When a line of the entries contains the word "setBit", report that line.
====== Information shown
-- ==== Sys2Proof/Machine/Pack.lean ====
section
/-! DEFINITION. The bit packer (42_pack.md R152). -/

namespace Sys2Proof.Machine

/-- `b OR (bit << m)` with m = 7 - (k mod 8): bit index `k` within its byte, MSB-first (42_pack.md R152,
20_memory.md R54). -/
def setBit (b : Byte) (k : Nat) (bit : Bool) : Byte :=
  b ||| ((BitVec.ofBool bit).setWidth 8 <<< (7 - k % 8))

/-- `pack(X, Y, bit)` at the current position (42_pack.md R152). -/
def pack (bit : Bool) (s : State) : Except Fault State :=
  let k := curIndex s
  let a := k / 8
  if inBuf a s then .ok (memWrite a (setBit (memRead a s) k bit) s) else .error (.bufOutside a)

end Sys2Proof.Machine
end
============
__Written answer__
def setBit (b : Byte) (k : Nat) (bit : Bool) : Byte :=
  if inBuf a s then .ok (memWrite a (setBit (memRead a s) k bit) s) else .error (.bufOutside a)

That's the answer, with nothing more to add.